- 3 years ago
Hello! I’m a Jewish convert- converted Conservative in 2009, married in a Jewish ceremony that same year(I converted for me, not for him, but it helped!), divorced(and got my get, hoping to remarry at some point.) I LOVE being a Jew. I’m not a good Jew, but I am a true blue Jew. I was raised in two households, one fundamental Southern Baptist, one atheist(and lesbian!). I grew up pretty open-minded.
Now I’ve fallen in love with a Christian. He grew up strongly Christian, for Australia, but now he’s pretty lukewarm- doesn’t go to church, still believes in God but, meh on the other stuff. We were talking about how we wanted to school our children, and he told me about the very Christian school he and his siblings attended, where the parents had to come to sex education with them(ugh), so everyone was too shy to ask any questions. He wouldn’t send his kids there for the world.

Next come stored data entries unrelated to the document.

/-- V33: both checksum bytes are read before the terminator is looked for. -/
theorem test_decode_wireS :
    decode Config.default (.streamWire .toEngine) [0x04, 0x5E, 0x53, 0x1E, 0x33, 0x37, 0x37, 0x04]
      = .ok (.wireS .toEngine 0x045E [0x53, 0x1E, 0x33, 0x37, 0x37]) ∧
    decode Config.default (.streamWire .toEngine) [0x6E, 0x66, 0x53, 0x1E, 0x61, 0x04, 0x62, 0x04] = .error .termInside ∧
    decode Config.default (.streamWire .toEngine) [0x61, 0x56, 0x53] = .error .notTerminated := by
  decide +kernel

/-- V46. -/
theorem test_decode_wireBReq :
    decode Config.default .busWrite [0xF8, 0xA6, 0x32, 0x61, 0x1E, 0x37, 0x1E, 0x30]
      = .ok (.wireBReq 0xF8A6 [0x32, 0x61, 0x1E, 0x37, 0x1E, 0x30]) := by
  decide +kernel

/-- V24, V88. -/
theorem test_decode_headers :
    decode Config.default .busHeader [0x01, 0x0D, 0xF1] = .ok (.busHdr 0x01 0x0D 0xF1) ∧
    decode Config.default .busHeader [0x45, 0x00, 0xBA] = .ok (.busHdrNak 0x45 0x00 0xBA) ∧
    decode Config.default .busHeader [0x00, 0x06] = .error .tooShort ∧
    decode Config.default .busHeader [0x00, 0x06, 0xF9, 0x00] = .error .tooLong := by
  decide +kernel

/-- V86. -/
theorem test_decode_wireBBody :
    decode Config.default .busBody [0x69, 0xC5, 0x53, 0x1E, 0x34, 0x32] = .ok (.wireBBody 0x69C5 [0x53, 0x1E, 0x34, 0x32]) := by
  decide +kernel

/-- V50; V54; V55. -/
theorem test_decode_reqS :
    decode Config.default .streamRequest [0x3C, 0x17, 0x52, 0x1E, 0x30, 0x61, 0x1E, 0x66, 0x66, 0x1E, 0x31, 0x33, 0x1E, 0x31]
      = .ok (.reqS 0x3C17 (.value 0x0A) (some (.value 0x00FF)) [[0x31, 0x33], [0x31]]) ∧
    decode Config.default .streamRequest [0xCE, 0x45, 0x52, 0x1E, 0x30, 0x30, 0x1E, 0x30] = .error .badChecksum ∧
    decode Config.default .streamRequest [0x61, 0x56, 0x53, 0x1E, 0x37] = .error .notRequest := by
  decide +kernel

/-- R115: leader and separator select `REQ_S`, and every valid packet on the bus is `REQ_B` (V20's `"S\x1e7"`), whatever
its fields; a byte above `0x7F` stands in a field as it is (R166). -/
theorem test_decode_requests_by_leader_alone :
    decode Config.default .streamRequest (mkPacket [0x52, 0x1E]) = .ok (.reqS (crc16 [0x52, 0x1E] seed0) (.text []) none []) ∧
    decode Config.default .streamRequest (mkPacket [0x52, 0x1E, 0x30, 0x41, 0x1E, 0x30, 0x31, 0x1E, 0x80])
      = .ok (.reqS (crc16 [0x52, 0x1E, 0x30, 0x41, 0x1E, 0x30, 0x31, 0x1E, 0x80] seed0) (.text [0x30, 0x41])
          (some (.text [0x30, 0x31])) [[0x80]]) ∧
    decode Config.default .busRequest [0x61, 0x56, 0x53, 0x1E, 0x37] = .ok (.reqB 0x6156 (.text [0x53]) [[0x37]]) := by
  decide +kernel

/-- V46. -/
theorem test_decode_reqB :
    decode Config.default .busRequest [0xCB, 0x92, 0x66, 0x66, 0x1E, 0x31, 0x33, 0x1E, 0x31]
      = .ok (.reqB 0xCB92 (.value 0x00FF) [[0x31, 0x33], [0x31]]) := by
  decide +kernel

/-- V20, V79. -/
theorem test_decode_responses :
    decode Config.default .response [0xA8, 0x13, 0x53, 0x1E] = .ok (.respS 0xA813 [0x1E]) ∧
    decode Config.default .response [0x2C, 0xF3, 0x46, 0x1E, 0x62, 0x61, 0x64, 0x20, 0x70, 0x69, 0x6E]
      = .ok (.respF 0x2CF3 [0x1E, 0x62, 0x61, 0x64, 0x20, 0x70, 0x69, 0x6E]) ∧
    decode Config.default .response [0x01, 0xC6, 0x45, 0x1E] = .ok (.respE 0x01C6 [0x1E]) ∧
    decode Config.default .response [0xF1, 0x61, 0x58, 0x1E, 0x31] = .ok (.respReserved 0xF161 0x58 [0x1E, 0x31]) ∧
    decode Config.default .response [0x00, 0x00, 0x00] = .ok (.respReserved 0x0000 0x00 []) := by
  decide +kernel

/-- V22. -/
theorem test_decode_refuses_invalid_packets :
    decode Config.default .response [] = .error .tooShort ∧ decode Config.default .response [0x18, 0x61] = .error .tooShort ∧
    decode Config.default .response [0xA9, 0x13, 0x53, 0x1E] = .error .badChecksum ∧
    decode Config.default .response [0xFF, 0xFF, 0xFF] = .error .badChecksum := by
  decide +kernel

/-- The words of the opcode table's rows `RQ_RESEND`, `BUS_HDR`, `BUS_HDR_NAK` and `RESP_RESERVED`, byte 0 in bits 7 to 0. -/
theorem test_decode_rqResend :
    decode Config.default .streamRequest [0x18, 0x61, 0x45] = .ok .rqResend ∧ decodeTableWord 24 0x456118 = some .rqResend ∧
    decodeTableWord 24 0xFF0000 = some (.busHdr 0x00 0x00 0xFF) ∧
    decodeTableWord 24 0x000000 = some (.busHdr 0x00 0x00 0x00) ∧
    decodeTableWord 24 0x000045 = some (.busHdrNak 0x45 0x00 0x00) ∧
    decodeTableWord 16 0x0000 = some (.respReserved 0x0000 0x00 []) := by
  decide +kernel

/-! ### States -/

/-- A session open on link 7 at address `0x12`, in the second attempt of a call. -/
def session (kind : Kind) (st : RetryState) (attempts : BitVec 4 := 1) : Session :=
  { Session.reset with
    kind := kind, addr := 0x12, linkId := 7, isOpen := true, st := st, attempts := attempts
    txPkt := [0xF8, 0xA6, 0x32, 0x61, 0x1E, 0x37, 0x1E, 0x30] }

/-- After reset but for the registers of session 0. -/
def holding (se : Session) : State := State.reset.setSess se

/-- A stream session that awaits a frame, with bytes in its link's receive queue. -/
def reading (fs : SyncState) (buf queue : Bytes) : State :=
  (holding { session .stream .awaiting with fs := fs, rxBuf := buf }).setRx 7 queue

/-- A bus session in its exchange. -/
def exchanging (st : RetryState) (bx : BusState) : State :=
  holding { session .bus st with bx := bx }

/-- A session that classifies a frame. -/
def classifying (kind : Kind) (acq : Acquired) (attempts : BitVec 4 := 1) : State :=
  holding { session kind .classifying attempts with acq := acq }

/-- Link 7 is registered with one user, session 0, open and idle. -/
def idle (kind : Kind) (users : Nat := 1) : State :=
  (holding { session kind .idle with attempts := 0 }).setReg 7 ⟨kind, users⟩

/-- A result is the next state `t`. -/
def nextIs (r : Result) (t : State) : Bool :=
  match r with
  | .next u => decide (u = t)
  | _ => false

/-- A result is the fault `f`. -/
def faultIs (r : Result) (f : Fault) : Bool :=
  match r with
  | .fault g => decide (g = f)
  | _ => false

/-- A result is the refusal `f`. -/
def refusedIs (r : Result) (f : Refusal) : Bool :=
  match r with
  | .refused g => decide (g = f)
  | _ => false

/-- What a result gives its caller. -/
def replyIs (r : Result) (v : Reply) : Bool :=
  match r with
  | .next t => decide (t.reply = v)
  | _ => false

/-- A result is a next state of whose current session something holds. -/
def nextSess (r : Result) (p : Session → Bool) : Bool :=
  match r with
  | .next t => p t.sess
  | _ => false

/-- A table word is run by the next step: the control packet, and a header, are not due after reset. -/
theorem test_fetch_word :
    faultIs (step (State.reset.withFetchWord 24 0x456118)) .sendNotDue = true ∧
    faultIs (step (State.reset.withFetchWord 24 0xFF0000)) .noExchange = true := by
  decide +kernel

/-- R114 (b), R115: an acquired frame that is no valid packet (V80: its checksum is wrong) is class 2, with the control
packet to send. -/
theorem test_illegal_response_is_class_two :
    nextSess (step ((classifying .stream (.frame [0x2C, 0xF2, 0x46])).withUnit .response [0x2C, 0xF2, 0x46]))
      (fun se => decide (se.readCrcErrors = 1 ∧ se.nCorrupt = 1 ∧ se.txSel = .resendRq ∧ se.st = .retry)) = true ∧
    faultIs (step (State.reset.withUnit .response [])) .notClassifying = true := by
  decide +kernel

As a Jew, I’ve struggled with interfaith relationships. I don’t judge others for their choices, and really, who can choose their basherts? (Not me…. Lord knows.) But I knew that even while I don’t keep kosher, I still wanted to have a Jewish family and not assimilate. I think it’s a shame. I never promote this view, because it’s pretty private. But now I feel torn, and horrible. I feel like to marry my love, I’ll have to put extra work into raising my kids Jewish. I don’t even know if that will work.
Now I’m happy, but it’s frustrating. I’ve been pretty clear about the place of Judaism in my life. My sweetie is just not interested. He knows that I want to raise the kids Jewish, but it’s not of any interest or concern to him. I understand that- I certainly appreciate that he’s not rabidly Christian, I would be fairly uncomfortable with that. I would love it if he converted, but Judaism bans conversions for the sake of marriage, for excellent reasons. So I’m okay with this, but I want him to know what he’s getting into. Mostly a whole lot of not much, but during the wedding planning, when we have kids, when we move in together, there will be a whole lot of Jewin’ goin’ on.
I asked him to attend Intro to Judaism classes. It’s really neat, actually- there is a liberal synagogue in Adelaide, with a rabbi who is from DC, not too far from me! Homegirl! He seemed put off, but willing to give it a shot. I just don’t know. We’ll see. He does understand that my kids will be Jewish, and he seems okay with that. I haven’t quite put it to him as baldly as buying him the “Jewish Dad” sweatshirt yet, but I explained that for us to communicate, to live together and function, he’ll need to have a grip on the basics. He didn’t even know the word mitzvah. Oy vey.
Anyway, *sigh* I feel kind of fucked up not having a “real” Jewish wedding. I haven’t even brought up vows with him yet- he talks about “for better or for worse”, so on, so forth. I mean, I’m okay with that- I have a Christian background, so those words also resonate with me. But I’m not sure how to get married so that I feel “for real” as a Jewish bride. Sign a fake ketubah? Ehhhhh!